(REQUIREMENT):
Only one stretch of the data below is wanted: the lines starting at the one with "v => v.getLsbD 2" and ending at the one with "p => p.has 0x06", both included, given again exactly.

[Start of section]

-- ==== Sys2Proof/WellFormed.lean ====
section
/-! DEFINITION. Well-formedness of commands: what a command's operands must satisfy for it to be a command of its row, as
far as the operands alone decide it. The types of Sys2Proof.Instr bound the rest. A command that is not well formed
faults (Sys2Proof.Machine.Fault.illFormed). -/

namespace Sys2Proof

/-- Byte 8 of a packet: the target or the action of an opcode that has one (R57). -/
def Packet.selector (p : Packet) : Nat := p.row.toNat % 256

/-- The packet has opcode `n` (R57). -/
def Packet.has (p : Packet) (n : Nat) : Bool := p.opcode.toNat = n

/-- An opcode that is not in the table of R57; its packets come under the row of NOP. -/
def Packet.unknown (p : Packet) : Bool := !((1 ≤ p.opcode.toNat && p.opcode.toNat ≤ 0x0d) || (0x10 ≤ p.opcode.toNat && p.opcode.toNat ≤ 0x18))

/-- The 3-bit TARGET of a value for MODE_CTL is `n` (R433). -/
def targetIs (v : W32) (n : Nat) : Bool := v.toNat % 8 = n

/-- Trims carry only the bits that their registers have (R442). -/
def Trims.fits (t : Trims) : Bool := t.dqs >>> 16 = 0 && t.drv &&& 0xffffffff80c0c0c0#64 = 0

/-- A block of the twin brings 32 header bytes, and whole lines of an image that fits SB15 (R330). -/
def BootBlock.fits (b : BootBlock) : Bool :=
  b.header.all (fun h => h.length = 32) && b.image.length % 64 = 0 && b.image.length ≤ 2097152

def BootLoadResult.fits (r : BootLoadResult) : Bool := r.block0.fits && r.block1.fits

/-- Engines of a microcode store (R341). -/
def enginesOf (j : Fin 15) : Nat := if j.val = 12 ∨ j.val = 13 then 2 else 4

/-- The operands of a command form a command of its row. (DESIGN CHOICE, log entry 7.) (DEDUCED, log entry 40.) -/
def Instr.wellFormed (i : Instr) : Bool :=
  match i with
  | .ringEnable _ _ v | .chEnableWrite _ _ v | .dcEnableWrite _ _ v | .snapNowWrite _ v => v.getLsbD 0
  | .ringDisable _ _ v | .chDisableWrite _ _ v | .dcDisableWrite _ _ v | .winEnRelease _ v => !v.getLsbD 0
  | .fetchErrClear _ _ v => v.getLsbD 3
  | .rcptErrClear _ _ v => v.getLsbD 4
  | .handoverRequest _ v | .reenumWrite _ v => v.getLsbD 1
  | .ringStartWrite _ v => v.getLsbD 33
  | .initWrite _ _ v => v.getLsbD 48
  | .inertWrite _ _ v => v.getLsbD 53
  | .fifoFlushWrite _ _ v => (v >>> 8).toNat % 16 ≠ 0
  | .icForceWrite _ _ v => v.getLsbD 19
  | .smFlipArm _ v => v.getLsbD 12
  | .chFlipArm _ _ v => v.getLsbD 16
  | .bootReloadWrite _ v => v.getLsbD 2
  | .mcRestartWrite _ _ _ v => v.getLsbD 8
  | .modeTargetReady _ v => targetIs v 2
  | .modeTargetActive _ v => targetIs v 3
  | .modeTargetStandby _ v => targetIs v 1
  | .modeTargetOff _ v => targetIs v 0
  | .modeTargetTest _ v => targetIs v 5
  | .read _ p => p.has 0x01
  | .readMulti _ p => p.has 0x02
  | .readRaw _ p => p.has 0x03
  | .program _ p => p.has 0x04
  | .programMulti _ p => p.has 0x05
  | .erase _ p => p.has 0x06
  | .eraseMulti _ p => p.has 0x07
  | .copy _ p => p.has 0x08
  | .status _ p => p.has 0x09
  | .setFeature _ p => p.has 0x0a
  | .getFeature _ p => p.has 0x0b
  | .resetLun _ p => p.has 0x0c
  | .sequence _ p => p.has 0x0d
  | .ledgerSetBudget _ p => p.has 0x10 && p.selector ≠ 4 && p.selector ≠ 5
  | .ledgerSetCost _ p => p.has 0x10 && p.selector = 4
  | .ledgerSetQuiet _ p => p.has 0x10 && p.selector = 5
  | .timeMark _ p => p.has 0x11
  | .fence _ p => p.has 0x12
  | .scrubStart _ p => p.has 0x13 && p.selector = 1
  | .scrubStop _ p => p.has 0x13 && p.selector ≠ 1 && p.selector ≠ 2
  | .scrubClearPool _ p => p.has 0x13 && p.selector = 2
  | .calibrateRun _ p => p.has 0x14 && p.selector = 0
  | .calibrateRunForced _ p => p.has 0x14 && p.selector = 1
  | .calibrateRebase _ p => p.has 0x14 && p.selector = 2
  | .calibrateApply _ p => p.has 0x14 && 3 ≤ p.selector
  | .relocPoolAdd _ p => p.has 0x15
  | .bootSwap _ p => p.has 0x16
  | .channelCtlNone _ p => p.has 0x17 && (p.selector = 0 || 6 < p.selector)
  | .channelCtlEnable _ p => p.has 0x17 && p.selector = 1
  | .channelCtlDisable _ p => p.has 0x17 && p.selector = 2
  | .fenceGroup _ p => p.has 0x17 && p.selector = 3
  | .unfenceGroup _ p => p.has 0x17 && p.selector = 4
  | .unhaltLun _ p => p.has 0x17 && p.selector = 5
  | .flushLun _ p => p.has 0x17 && p.selector = 6
  | .nop _ p => p.has 0x18 || p.unknown
  | .ringDescFetchReturn _ desc _ _ => desc.length = 32
  | .hiReadDataBeat _ data _ _ _ => data.length = 128
  | .presenceFrame _ p => p.slots.length = 16
  | .allotFrame _ _ allot => allot.length = 16
  | .fwdRcptFrame _ _ rcpt => rcpt.length = 32
  | .bringupStepEnd _ r => r.trims.fits && r.ppage.length ≤ 256
  | .calRunEnd _ r => r.length = 4 && r.all Trims.fits
  | .bootLoadEnd r => r.fits
  | .bistStepEnd r => r.banks.length ≤ 16 && r.rows.length ≤ 128
  | .machineCheck j s cause par => s.val < enginesOf j && 1 ≤ cause.val && cause.val ≤ 5 && (2 < cause.val || par ≠ 0)
  | .sqTailDoorbell _ _ _ | .rqHeadWrite _ _ _ | .ringCfgWrite _ _ _ | .packetFetchError _ | .routingResume _
  | .itemBecomesCandidate _ | .itemArm _ | .launchGateOpen _ | .itemLaunch _ | .tickEffect _ | .ledgerGrant
  | .slotGrant | .pollDue _ | .rbNRise _ _ | .pollComplete _ _ | .dieTimeoutExpiry _ | .busTenureEnd _ _
  | .transferEnd _ _ | .suspendIssue _ | .resumeIssue _ | .decodeHoldExpiry _ | .decodeJobClaim _
  | .localDecodeEnd _ _ | .globalDecodeEnd _ _ | .softDecodeEnd _ _ | .ladderStepBegin _ | .marginReadLaunch _
  | .decodeEngineFault _ | .engineDrainEnd _ | .hostInCommit _ | .parityPassEnd _ | .hostOutThreshold _
  | .dmaMoveComplete _ | .descListFetchReturn _ _ _ | .hiWriteResponse _ _ | .hiCreditReturn _ _
  | .dmaChannelDrainEnd _ | .channelDrainEnd _ | .ledgerCutRise | .ledgerCutFall | .cutHoldExpiry
  | .forceAltWrite _ _ | .quietWindowStart _ | .quietWindowEnd _ | .ledgerExchangeTick | .pwrWarnRise | .pwrWarnFall
  | .enumFrame _ _ _ _ | .timeReqFrame _ | .timeRspFrame _ _ _ _ _ | .stepFrame _ _ | .bcastFrame _ _
  | .bcastTickApply _ | .fwdPktFrame _ _ _ _ | .intakeToTeller | .fwdAckFrame _ _ | .rcptAckFrame _ _
  | .fwdRetransmitExpiry _ | .presenceSendTick | .timeExchangeTick | .masterLost | .laneDown _ | .laneUp _
  | .healHoldExpiry | .handoverInvert | .frontEndUp _ | .frontEndStop _ _ | .tbSetWrite _ _ | .randKeyWrite _ _
  | .ringPortEnable _ _ | .cgFenceWrite _ _ _ | .deCtlWrite _ _ _ | .poolFenceWrite _ _ | .dcKickWrite _ _ _
  | .fifoDbgEnableWrite _ _ _ | .fifoDbgPop _ _ _ _ | .icClaimRead _ _ | .icCompleteWrite _ _ _
  | .icSenseWrite _ _ _ | .interruptInputChange _ _ | .coalTimeExpiry _ | .tallyCountWrite _ _ _
  | .smBankFenceWrite _ _ _ | .smRetireWrite _ _ _ | .itemSlotsWrite _ _ _ | .smRemapWrite _ _ _ _
  | .bootWindowRead _ _ _ | .bootWindowFetch _ _ _ | .bootLoadStart | .pwrReqWrite _ _ | .ckSrcWrite _ _
  | .clockSwitchDone | .ckPllWrite _ _ | .clockSourceReady _ | .corePllLockTimeout | .coreClockTrip | .phyPllTrip _
  | .poresetAssert | .poresetRelease | .sysresetAssert | .sysresetRelease | .supplyOkRise _ | .supplyOkFall _
  | .vddqLoss _ | .pswAckRise _ | .pswAckUnplannedFall _ | .pswHandshakeTimeout _ | .strapChange
  | .patchRamClearEnd _ | .mcWriteEnWrite _ _ _ | .mcPatchEnWrite _ _ _ | .microTrapEntry _ _ | .trapReturn _ _
  | .routineEnd _ | .routineTimeout _ | .svcFeFenceWrite _ _ | .trimWrite _ _ _ | .tempUpdate _ _
  | .calRetryExpiry _ | .calForcingTimeout _ | .calBoundary _ | .patrolReadLaunch | .relocationStart _
  | .relocReceiptWrite | .sramScrubVisit | .bistBudgetExpiry | .wsBypass | .wsExtest | .scanSlice _ | .resultRead
  | .lcRead | .halfRead _ _ | .readClearAccess _ _ _ | .registerWrite _ _ _ _ | .errorResponse _ | .scanShift _ _ => true

end Sys2Proof
end

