/-- A BCAST frame that is not the unit's own is taken and passed on: a ring-wide item applies at once if it is a quiet
window or its tick has passed, else when its tick comes. An addressed frame for this unit ends here. A FWD_PKT next in
order enters the intake if it has room, and one ahead is dropped. INTAKE_TO_TELLER makes the first packet an item,
acknowledges it and executes it. FWD_ACK marks its packet acknowledged and returns a credit. A FWD_RCPT next in order
ends its item, and like one taken before is acknowledged. RCPT_ACK ends the retransmission of a receipt; 20 µs without
acknowledgement send a packet or receipt again. -/
def Obligations.BroadcastAndForwardRows : Prop :=
  (∀ (h : FrameHdr) (p : Packet) (s : State), Hears s h (.bcast p) → let y := frameSeen s h.lane.val
    actsOn y h.lane.val = true →
    (sentHere y h = false → xrState y = 3 → exec (.bcastFrame h p) s = .next (ringPass (bcastTake (trapHk3 y) p) h (.bcast p)))
    ∧ (sentHere y h = false → xrState y ≠ 3 → exec (.bcastFrame h p) s = .next (ringPass y h (.bcast p)))
    ∧ (sentHere y h = true → exec (.bcastFrame h p) s = .next y))
  ∧ (∀ (s : State) (p : Packet), (ringWide p = false → bcastTake s p = s)
    ∧ (ringWide p = true → isQuiet p = true ∨ p.launchTick.toNat ≤ fineTick s → bcastTake s p = effectNow s p)
    ∧ (ringWide p = true → isQuiet p = false → fineTick s < p.launchTick.toNat →
        bcastTake s p = { s with ring := { s.ring with bcasts := s.ring.bcasts ++ [p] } }))
  ∧ (∀ (i : Nat) (p : Packet) (s s1 : State), s.ring.bcasts[i]? = some p → reach s (nsU * p.launchTick.toNat) = some s1 →
    exec (.bcastTickApply i) s =
      .next (effectNow { s1 with ring := { s1.ring with bcasts := s1.ring.bcasts.eraseIdx i } } p))
  ∧ (∀ (s : State) (p : Packet), (linkHeld s = false → effectNow s p = packetEffect s p)
    ∧ (linkHeld s = true → effectNow s p = { s with host := { s.host with held := s.host.held ++ [.packet p] } }))
  ∧ (∀ (h : FrameHdr) (p : Packet) (hd : W32) (lv : BitVec 2) (s : State),
    Hears s h (.fwdPkt h.dst.toNat h.seq.toNat h.retry p hd.toNat lv.toNat) → EndsHere s h →
    let t := trapHk3 (frameSeen s h.lane.val)
    (seqPlace t h.src.toNat h.seq.toNat = .next → t.ring.intake.length < 1024 → ∃ x, exec (.fwdPktFrame h p hd lv) s = .next x
      ∧ x.ring.intake = t.ring.intake ++ [⟨h.src.toNat, hd.toNat, lv.toNat, p⟩]
      ∧ x = { t with ring := { t.ring with intake := x.ring.intake, seqRx := x.ring.seqRx } }
      ∧ Tab.get x.ring.seqRx h.src.toNat 0 = (Tab.get t.ring.seqRx h.src.toNat 0 + 1) % 256)
    ∧ (seqPlace t h.src.toNat h.seq.toNat = .ahead ∨ (seqPlace t h.src.toNat h.seq.toNat = .next ∧ 1024 ≤ t.ring.intake.length) →
        exec (.fwdPktFrame h p hd lv) s = .next t)
    ∧ (seqPlace t h.src.toNat h.seq.toNat = .old → exec (.fwdPktFrame h p hd lv) s =
        .next (if t.ring.intake.any (fun e => e.src = h.src.toNat && e.handle = hd.toNat) then t
          else ringSend t (.fwdAck h.src.toNat hd.toNat))))
  ∧ (∀ (s : State) (e : IntakeEnt) (rest : List IntakeEnt), let t := 2 * owner s
    s.ring.intake = e :: rest → hk3Up s = true → tellerMay s t = true → linkHeld s = false → fenced s (256 + e.src) t = false →
    let it := mkItem s (.fwd e.src e.handle) e.level t e.pkt
    exec .intakeToTeller s = .next (execute (ringSend (tally (addItem { s with ring := { s.ring with intake := rest } } it) (3 + t))
      (.fwdAck e.src e.handle)) it))
  ∧ (∀ (h : FrameHdr) (hd : W32) (s : State), Hears s h (.fwdAck h.dst.toNat hd.toNat) → EndsHere s h →
    let t := trapHk3 (frameSeen s h.lane.val)
    let o := t.ring.fwd.find? (fun w => w.item % 2 ^ 32 = hd.toNat && w.dst = h.src.toNat && w.sent && !w.acked)
    (∀ w, o = some w → exec (.fwdAckFrame h hd) s = .next (sendForwards (setCredits
        (updFwd t w.item (fun w => { w with acked := true })) h.src.toNat (min 64 (credits t h.src.toNat + 1))) h.src.toNat))
    ∧ (o = none → exec (.fwdAckFrame h hd) s = .next t))
  ∧ (∀ (h : FrameHdr) (hd : W32) (b : List Byte) (s : State), b.length = 32 →
    Hears s h (.fwdRcpt h.dst.toNat h.seq.toNat h.retry hd.toNat b) → EndsHere s h →
    let t := trapHk3 (frameSeen s h.lane.val)
    (seqPlace t h.src.toNat h.seq.toNat = .ahead → exec (.fwdRcptFrame h hd b) s = .next t)
    ∧ (seqPlace t h.src.toNat h.seq.toNat = .old → exec (.fwdRcptFrame h hd b) s = .next (ringSend t (.rcptAck h.src.toNat hd.toNat)))
    ∧ (seqPlace t h.src.toNat h.seq.toNat = .next →
      let x := seqTaken t h.src.toNat
      let o := x.ring.fwd.find? (fun w => w.item % 2 ^ 32 = hd.toNat && w.dst = h.src.toNat)
      (∀ w it, o = some w → findItem x w.item = some it →
        exec (.fwdRcptFrame h hd b) s = .next (ringSend (forwardEnds x w it b) (.rcptAck h.src.toNat hd.toNat)))
      ∧ ((∀ w, o = some w → findItem x w.item = none) → exec (.fwdRcptFrame h hd b) s =
          .next (ringSend (tally x 0x45) (.rcptAck h.src.toNat hd.toNat)))))
  ∧ (∀ (h : FrameHdr) (hd : W32) (s : State), Hears s h (.rcptAck h.dst.toNat hd.toNat) → EndsHere s h →
    let t := trapHk3 (frameSeen s h.lane.val)
    ∃ x, exec (.rcptAckFrame h hd) s = .next x ∧ x = { t with ring := x.ring }
    ∧ x.ring.rcpts = t.ring.rcpts.filter (fun r => !(r.handle = hd.toNat && r.dst = h.src.toNat)))
  ∧ (∀ (hd : W32) (s s1 : State), ringSends s = true →
    (∀ w it, fwdDue s hd.toNat = some w → (∀ x, rcptDue s hd.toNat = some x → w.at_ ≤ x.at_) → findItem s1 w.item = some it →
      lapse s (20 * usU + w.at_) = some s1 → exec (.fwdRetransmitExpiry hd) s = .next (resendFwd s1 w it))
    ∧ (∀ x, rcptDue s hd.toNat = some x → (∀ w, fwdDue s hd.toNat = some w → x.at_ < w.at_) →
      lapse s (20 * usU + x.at_) = some s1 → exec (.fwdRetransmitExpiry hd) s = .next (resendRcpt s1 x)))
  ∧ (∀ (s : State) (n : Nat),
    (∀ w, fwdDue s n = some w → w ∈ s.ring.fwd ∧ w.item % 2 ^ 32 = n ∧ w.sent = true ∧ w.acked = false ∧ xrPresent s w.dst = true)
    ∧ (∀ x, rcptDue s n = some x → x ∈ s.ring.rcpts ∧ x.handle = n ∧ xrPresent s x.dst = true
        ∧ ∀ y ∈ s.ring.rcpts, y.handle = n → xrPresent s y.dst = true → x.at_ ≤ y.at_)
    ∧ (rcptDue s n = none → ∀ y ∈ s.ring.rcpts, y.handle = n → xrPresent s y.dst = false))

[End of section]

(RESPONSE BOX):
  | .bootReloadWrite _ v => v.getLsbD 2
  | .mcRestartWrite _ _ _ v => v.getLsbD 8
  | .modeTargetReady _ v => targetIs v 2
  | .modeTargetActive _ v => targetIs v 3
  | .modeTargetStandby _ v => targetIs v 1
  | .modeTargetOff _ v => targetIs v 0
  | .modeTargetTest _ v => targetIs v 5
  | .read _ p => p.has 0x01
  | .readMulti _ p => p.has 0x02
  | .readRaw _ p => p.has 0x03
  | .program _ p => p.has 0x04
  | .programMulti _ p => p.has 0x05
  | .erase _ p => p.has 0x06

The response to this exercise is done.